Problem description: For the entries below, the expected answer is the line with "## Tables -/", the line with "simp [PerDeck.get_set, h]", and every line between them, exactly as written, and nothing more.

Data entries
=-=-=-=-=

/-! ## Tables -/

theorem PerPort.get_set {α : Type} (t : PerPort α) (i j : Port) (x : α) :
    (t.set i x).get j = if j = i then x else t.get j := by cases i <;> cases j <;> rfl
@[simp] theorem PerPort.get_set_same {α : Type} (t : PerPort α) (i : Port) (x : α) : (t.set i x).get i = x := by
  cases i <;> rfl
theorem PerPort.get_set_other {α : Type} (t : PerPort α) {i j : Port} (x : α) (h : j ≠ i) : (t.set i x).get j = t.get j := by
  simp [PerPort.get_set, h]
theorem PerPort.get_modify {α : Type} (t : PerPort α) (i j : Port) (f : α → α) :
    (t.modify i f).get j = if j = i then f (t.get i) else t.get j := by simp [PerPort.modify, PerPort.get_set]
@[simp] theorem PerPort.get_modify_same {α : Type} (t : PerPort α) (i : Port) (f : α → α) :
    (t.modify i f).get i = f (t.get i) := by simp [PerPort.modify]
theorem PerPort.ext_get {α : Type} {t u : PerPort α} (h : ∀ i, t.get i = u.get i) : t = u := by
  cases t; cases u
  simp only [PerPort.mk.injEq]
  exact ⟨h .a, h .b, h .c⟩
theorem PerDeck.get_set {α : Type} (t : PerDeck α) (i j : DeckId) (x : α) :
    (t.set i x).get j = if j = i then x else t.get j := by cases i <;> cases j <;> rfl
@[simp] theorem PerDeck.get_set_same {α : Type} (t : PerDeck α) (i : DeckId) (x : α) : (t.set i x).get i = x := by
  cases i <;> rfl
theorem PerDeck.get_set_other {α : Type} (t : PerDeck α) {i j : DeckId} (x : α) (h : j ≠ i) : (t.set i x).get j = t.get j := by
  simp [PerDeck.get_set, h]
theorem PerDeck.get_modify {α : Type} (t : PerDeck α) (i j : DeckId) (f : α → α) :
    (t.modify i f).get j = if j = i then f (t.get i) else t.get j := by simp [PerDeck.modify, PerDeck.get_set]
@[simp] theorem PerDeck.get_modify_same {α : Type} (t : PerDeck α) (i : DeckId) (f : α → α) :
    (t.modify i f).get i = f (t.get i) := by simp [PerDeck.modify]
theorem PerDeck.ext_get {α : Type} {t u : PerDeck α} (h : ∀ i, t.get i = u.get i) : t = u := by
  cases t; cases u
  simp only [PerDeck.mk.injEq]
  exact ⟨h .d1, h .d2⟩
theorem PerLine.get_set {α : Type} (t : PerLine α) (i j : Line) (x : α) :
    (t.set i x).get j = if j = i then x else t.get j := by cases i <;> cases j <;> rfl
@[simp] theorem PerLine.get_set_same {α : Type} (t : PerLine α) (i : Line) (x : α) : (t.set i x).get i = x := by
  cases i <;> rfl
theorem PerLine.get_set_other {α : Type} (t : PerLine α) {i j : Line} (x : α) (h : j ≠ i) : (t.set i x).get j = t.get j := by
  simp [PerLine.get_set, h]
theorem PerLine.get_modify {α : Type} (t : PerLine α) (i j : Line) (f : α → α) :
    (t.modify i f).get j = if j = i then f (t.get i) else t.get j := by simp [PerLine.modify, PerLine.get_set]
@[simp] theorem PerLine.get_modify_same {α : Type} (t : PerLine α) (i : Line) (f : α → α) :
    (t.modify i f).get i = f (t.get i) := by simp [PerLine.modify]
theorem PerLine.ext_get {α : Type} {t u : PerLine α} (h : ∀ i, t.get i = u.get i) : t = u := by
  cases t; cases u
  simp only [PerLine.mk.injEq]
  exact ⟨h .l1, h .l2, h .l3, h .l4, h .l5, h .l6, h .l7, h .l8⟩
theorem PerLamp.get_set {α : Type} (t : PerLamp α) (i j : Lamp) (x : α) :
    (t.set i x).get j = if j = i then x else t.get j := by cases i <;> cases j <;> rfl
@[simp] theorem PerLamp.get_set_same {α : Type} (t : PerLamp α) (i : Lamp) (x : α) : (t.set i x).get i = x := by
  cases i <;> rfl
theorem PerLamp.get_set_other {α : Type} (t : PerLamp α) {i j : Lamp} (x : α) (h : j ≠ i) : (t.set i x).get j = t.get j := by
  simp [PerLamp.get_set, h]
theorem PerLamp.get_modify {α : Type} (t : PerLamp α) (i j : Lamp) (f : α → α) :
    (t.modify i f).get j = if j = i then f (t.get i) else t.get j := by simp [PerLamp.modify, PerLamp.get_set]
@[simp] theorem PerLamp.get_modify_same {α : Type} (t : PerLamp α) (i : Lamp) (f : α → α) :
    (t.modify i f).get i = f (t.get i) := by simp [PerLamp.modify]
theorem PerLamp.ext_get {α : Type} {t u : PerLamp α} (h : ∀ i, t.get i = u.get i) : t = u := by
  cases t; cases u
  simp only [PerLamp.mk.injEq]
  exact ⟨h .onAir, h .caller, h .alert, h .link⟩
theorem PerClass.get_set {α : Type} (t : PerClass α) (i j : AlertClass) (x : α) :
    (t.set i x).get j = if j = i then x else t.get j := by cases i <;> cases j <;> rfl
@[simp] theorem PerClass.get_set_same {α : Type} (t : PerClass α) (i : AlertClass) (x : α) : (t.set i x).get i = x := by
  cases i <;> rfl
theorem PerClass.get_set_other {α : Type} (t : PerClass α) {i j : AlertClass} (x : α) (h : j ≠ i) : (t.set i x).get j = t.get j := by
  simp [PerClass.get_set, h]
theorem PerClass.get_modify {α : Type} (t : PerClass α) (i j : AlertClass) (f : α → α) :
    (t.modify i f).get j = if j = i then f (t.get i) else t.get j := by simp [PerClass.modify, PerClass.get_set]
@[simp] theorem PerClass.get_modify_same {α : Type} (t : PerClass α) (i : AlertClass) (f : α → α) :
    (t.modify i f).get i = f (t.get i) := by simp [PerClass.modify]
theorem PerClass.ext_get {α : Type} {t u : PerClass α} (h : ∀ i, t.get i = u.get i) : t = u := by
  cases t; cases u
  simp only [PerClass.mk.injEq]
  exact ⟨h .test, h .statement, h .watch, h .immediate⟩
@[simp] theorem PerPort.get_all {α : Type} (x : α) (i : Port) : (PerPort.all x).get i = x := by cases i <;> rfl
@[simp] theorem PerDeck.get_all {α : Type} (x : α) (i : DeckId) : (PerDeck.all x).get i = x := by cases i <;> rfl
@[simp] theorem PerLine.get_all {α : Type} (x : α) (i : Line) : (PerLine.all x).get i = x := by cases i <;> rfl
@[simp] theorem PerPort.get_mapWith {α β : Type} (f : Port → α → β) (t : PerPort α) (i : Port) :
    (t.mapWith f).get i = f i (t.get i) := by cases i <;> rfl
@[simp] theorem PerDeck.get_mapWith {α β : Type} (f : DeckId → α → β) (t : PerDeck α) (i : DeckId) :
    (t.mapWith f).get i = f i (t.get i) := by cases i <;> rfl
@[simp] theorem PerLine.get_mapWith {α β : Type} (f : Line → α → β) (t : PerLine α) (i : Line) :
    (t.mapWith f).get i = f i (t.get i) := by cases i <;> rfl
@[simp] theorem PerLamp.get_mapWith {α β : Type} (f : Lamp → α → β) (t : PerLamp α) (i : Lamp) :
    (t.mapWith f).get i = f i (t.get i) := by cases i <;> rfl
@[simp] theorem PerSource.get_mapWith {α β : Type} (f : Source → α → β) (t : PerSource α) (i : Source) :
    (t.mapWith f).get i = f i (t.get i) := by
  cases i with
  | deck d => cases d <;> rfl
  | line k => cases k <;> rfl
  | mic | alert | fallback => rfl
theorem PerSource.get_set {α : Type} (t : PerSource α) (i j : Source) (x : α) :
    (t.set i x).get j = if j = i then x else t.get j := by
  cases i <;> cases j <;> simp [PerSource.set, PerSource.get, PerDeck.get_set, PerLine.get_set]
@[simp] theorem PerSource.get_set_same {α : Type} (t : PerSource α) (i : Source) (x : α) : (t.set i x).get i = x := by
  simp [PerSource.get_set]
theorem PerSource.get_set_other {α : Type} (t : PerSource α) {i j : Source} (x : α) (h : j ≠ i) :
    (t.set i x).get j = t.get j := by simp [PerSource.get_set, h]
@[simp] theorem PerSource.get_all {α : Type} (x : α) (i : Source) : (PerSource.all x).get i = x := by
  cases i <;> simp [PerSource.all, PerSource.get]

=-=-=-=-=

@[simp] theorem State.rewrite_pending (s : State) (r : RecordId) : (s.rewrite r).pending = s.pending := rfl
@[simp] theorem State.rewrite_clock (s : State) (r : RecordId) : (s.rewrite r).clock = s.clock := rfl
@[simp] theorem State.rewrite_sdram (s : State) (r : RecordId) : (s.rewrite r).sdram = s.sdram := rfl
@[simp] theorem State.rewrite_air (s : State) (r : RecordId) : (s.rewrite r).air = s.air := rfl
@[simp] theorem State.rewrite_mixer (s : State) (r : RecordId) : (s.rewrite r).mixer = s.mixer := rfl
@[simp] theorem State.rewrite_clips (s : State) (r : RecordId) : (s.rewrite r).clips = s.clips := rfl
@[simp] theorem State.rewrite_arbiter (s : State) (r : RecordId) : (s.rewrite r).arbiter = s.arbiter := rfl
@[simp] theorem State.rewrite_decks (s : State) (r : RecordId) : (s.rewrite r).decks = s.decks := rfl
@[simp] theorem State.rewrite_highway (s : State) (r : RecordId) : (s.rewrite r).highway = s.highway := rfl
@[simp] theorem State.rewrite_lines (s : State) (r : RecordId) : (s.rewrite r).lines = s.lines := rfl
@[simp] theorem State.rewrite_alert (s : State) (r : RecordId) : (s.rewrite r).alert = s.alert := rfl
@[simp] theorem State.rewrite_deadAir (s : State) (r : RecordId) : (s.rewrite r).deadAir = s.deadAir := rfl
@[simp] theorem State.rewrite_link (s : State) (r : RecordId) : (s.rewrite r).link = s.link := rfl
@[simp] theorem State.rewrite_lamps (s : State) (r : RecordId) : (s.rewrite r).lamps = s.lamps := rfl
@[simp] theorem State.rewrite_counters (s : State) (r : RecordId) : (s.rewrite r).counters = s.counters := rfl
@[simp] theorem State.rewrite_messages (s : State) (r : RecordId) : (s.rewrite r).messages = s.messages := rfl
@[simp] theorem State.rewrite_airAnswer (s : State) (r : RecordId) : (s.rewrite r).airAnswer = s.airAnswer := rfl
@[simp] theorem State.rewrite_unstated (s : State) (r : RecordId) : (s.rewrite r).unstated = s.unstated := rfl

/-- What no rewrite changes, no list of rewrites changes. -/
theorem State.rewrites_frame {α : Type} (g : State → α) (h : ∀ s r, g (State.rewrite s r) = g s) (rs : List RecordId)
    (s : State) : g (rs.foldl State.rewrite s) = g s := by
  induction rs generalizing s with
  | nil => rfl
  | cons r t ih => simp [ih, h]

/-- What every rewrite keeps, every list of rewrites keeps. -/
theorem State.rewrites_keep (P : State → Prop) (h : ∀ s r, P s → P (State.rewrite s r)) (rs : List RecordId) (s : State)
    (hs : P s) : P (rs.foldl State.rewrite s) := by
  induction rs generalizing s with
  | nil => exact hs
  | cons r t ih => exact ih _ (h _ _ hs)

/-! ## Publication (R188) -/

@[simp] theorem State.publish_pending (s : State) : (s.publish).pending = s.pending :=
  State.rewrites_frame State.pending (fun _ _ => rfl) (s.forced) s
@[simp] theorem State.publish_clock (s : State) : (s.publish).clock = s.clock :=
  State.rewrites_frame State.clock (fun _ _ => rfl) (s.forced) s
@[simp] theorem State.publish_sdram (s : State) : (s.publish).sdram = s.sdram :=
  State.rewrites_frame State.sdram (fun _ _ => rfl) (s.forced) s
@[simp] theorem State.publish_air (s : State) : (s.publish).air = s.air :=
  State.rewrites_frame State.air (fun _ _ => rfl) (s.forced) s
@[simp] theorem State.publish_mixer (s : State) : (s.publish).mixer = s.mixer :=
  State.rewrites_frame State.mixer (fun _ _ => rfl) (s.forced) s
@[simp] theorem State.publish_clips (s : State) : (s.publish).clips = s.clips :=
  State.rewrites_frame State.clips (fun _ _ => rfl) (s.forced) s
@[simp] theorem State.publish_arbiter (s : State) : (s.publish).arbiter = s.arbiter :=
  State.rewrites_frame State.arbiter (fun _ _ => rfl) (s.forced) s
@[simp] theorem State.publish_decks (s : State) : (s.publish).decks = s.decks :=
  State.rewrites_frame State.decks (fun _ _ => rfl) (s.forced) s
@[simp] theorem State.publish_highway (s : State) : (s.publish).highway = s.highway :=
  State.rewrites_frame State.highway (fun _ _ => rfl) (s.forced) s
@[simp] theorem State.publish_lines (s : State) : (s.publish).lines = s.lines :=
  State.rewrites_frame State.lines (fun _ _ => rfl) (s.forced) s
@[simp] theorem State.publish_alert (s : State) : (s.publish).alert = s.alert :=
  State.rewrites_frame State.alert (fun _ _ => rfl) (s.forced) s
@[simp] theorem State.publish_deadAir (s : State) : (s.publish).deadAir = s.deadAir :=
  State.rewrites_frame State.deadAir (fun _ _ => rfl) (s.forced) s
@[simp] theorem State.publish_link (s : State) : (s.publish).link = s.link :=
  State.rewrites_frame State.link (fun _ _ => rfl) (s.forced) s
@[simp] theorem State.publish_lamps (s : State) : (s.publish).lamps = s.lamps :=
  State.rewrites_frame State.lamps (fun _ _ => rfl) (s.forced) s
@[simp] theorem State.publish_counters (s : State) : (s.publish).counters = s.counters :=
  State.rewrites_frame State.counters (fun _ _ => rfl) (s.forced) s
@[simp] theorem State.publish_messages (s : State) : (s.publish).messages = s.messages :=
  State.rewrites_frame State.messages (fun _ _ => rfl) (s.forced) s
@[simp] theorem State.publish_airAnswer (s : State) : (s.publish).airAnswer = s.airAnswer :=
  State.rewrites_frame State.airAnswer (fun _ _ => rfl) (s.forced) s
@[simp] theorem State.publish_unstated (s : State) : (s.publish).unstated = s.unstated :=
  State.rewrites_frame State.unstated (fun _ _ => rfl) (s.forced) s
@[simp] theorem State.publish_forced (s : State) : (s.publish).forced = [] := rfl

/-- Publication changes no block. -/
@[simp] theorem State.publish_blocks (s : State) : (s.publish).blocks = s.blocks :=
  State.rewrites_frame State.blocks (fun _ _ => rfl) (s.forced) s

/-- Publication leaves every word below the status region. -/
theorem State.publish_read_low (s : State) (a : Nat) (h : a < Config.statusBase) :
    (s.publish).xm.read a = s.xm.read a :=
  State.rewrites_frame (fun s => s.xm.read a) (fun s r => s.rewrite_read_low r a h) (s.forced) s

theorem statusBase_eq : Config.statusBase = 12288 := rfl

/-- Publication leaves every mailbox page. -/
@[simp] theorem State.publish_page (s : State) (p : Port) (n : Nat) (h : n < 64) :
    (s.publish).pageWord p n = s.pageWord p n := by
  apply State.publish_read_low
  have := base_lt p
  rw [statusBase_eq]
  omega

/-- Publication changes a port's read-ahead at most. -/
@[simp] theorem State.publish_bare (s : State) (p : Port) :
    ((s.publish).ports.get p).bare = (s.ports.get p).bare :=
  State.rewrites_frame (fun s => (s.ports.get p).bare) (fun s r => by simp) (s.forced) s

=-=-=-=-=

Task response:
/-! ## Tables -/

theorem PerPort.get_set {α : Type} (t : PerPort α) (i j : Port) (x : α) :
    (t.set i x).get j = if j = i then x else t.get j := by cases i <;> cases j <;> rfl
@[simp] theorem PerPort.get_set_same {α : Type} (t : PerPort α) (i : Port) (x : α) : (t.set i x).get i = x := by
  cases i <;> rfl
theorem PerPort.get_set_other {α : Type} (t : PerPort α) {i j : Port} (x : α) (h : j ≠ i) : (t.set i x).get j = t.get j := by
  simp [PerPort.get_set, h]
theorem PerPort.get_modify {α : Type} (t : PerPort α) (i j : Port) (f : α → α) :
    (t.modify i f).get j = if j = i then f (t.get i) else t.get j := by simp [PerPort.modify, PerPort.get_set]
@[simp] theorem PerPort.get_modify_same {α : Type} (t : PerPort α) (i : Port) (f : α → α) :
    (t.modify i f).get i = f (t.get i) := by simp [PerPort.modify]
theorem PerPort.ext_get {α : Type} {t u : PerPort α} (h : ∀ i, t.get i = u.get i) : t = u := by
  cases t; cases u
  simp only [PerPort.mk.injEq]
  exact ⟨h .a, h .b, h .c⟩
theorem PerDeck.get_set {α : Type} (t : PerDeck α) (i j : DeckId) (x : α) :
    (t.set i x).get j = if j = i then x else t.get j := by cases i <;> cases j <;> rfl
@[simp] theorem PerDeck.get_set_same {α : Type} (t : PerDeck α) (i : DeckId) (x : α) : (t.set i x).get i = x := by
  cases i <;> rfl
theorem PerDeck.get_set_other {α : Type} (t : PerDeck α) {i j : DeckId} (x : α) (h : j ≠ i) : (t.set i x).get j = t.get j := by
  simp [PerDeck.get_set, h]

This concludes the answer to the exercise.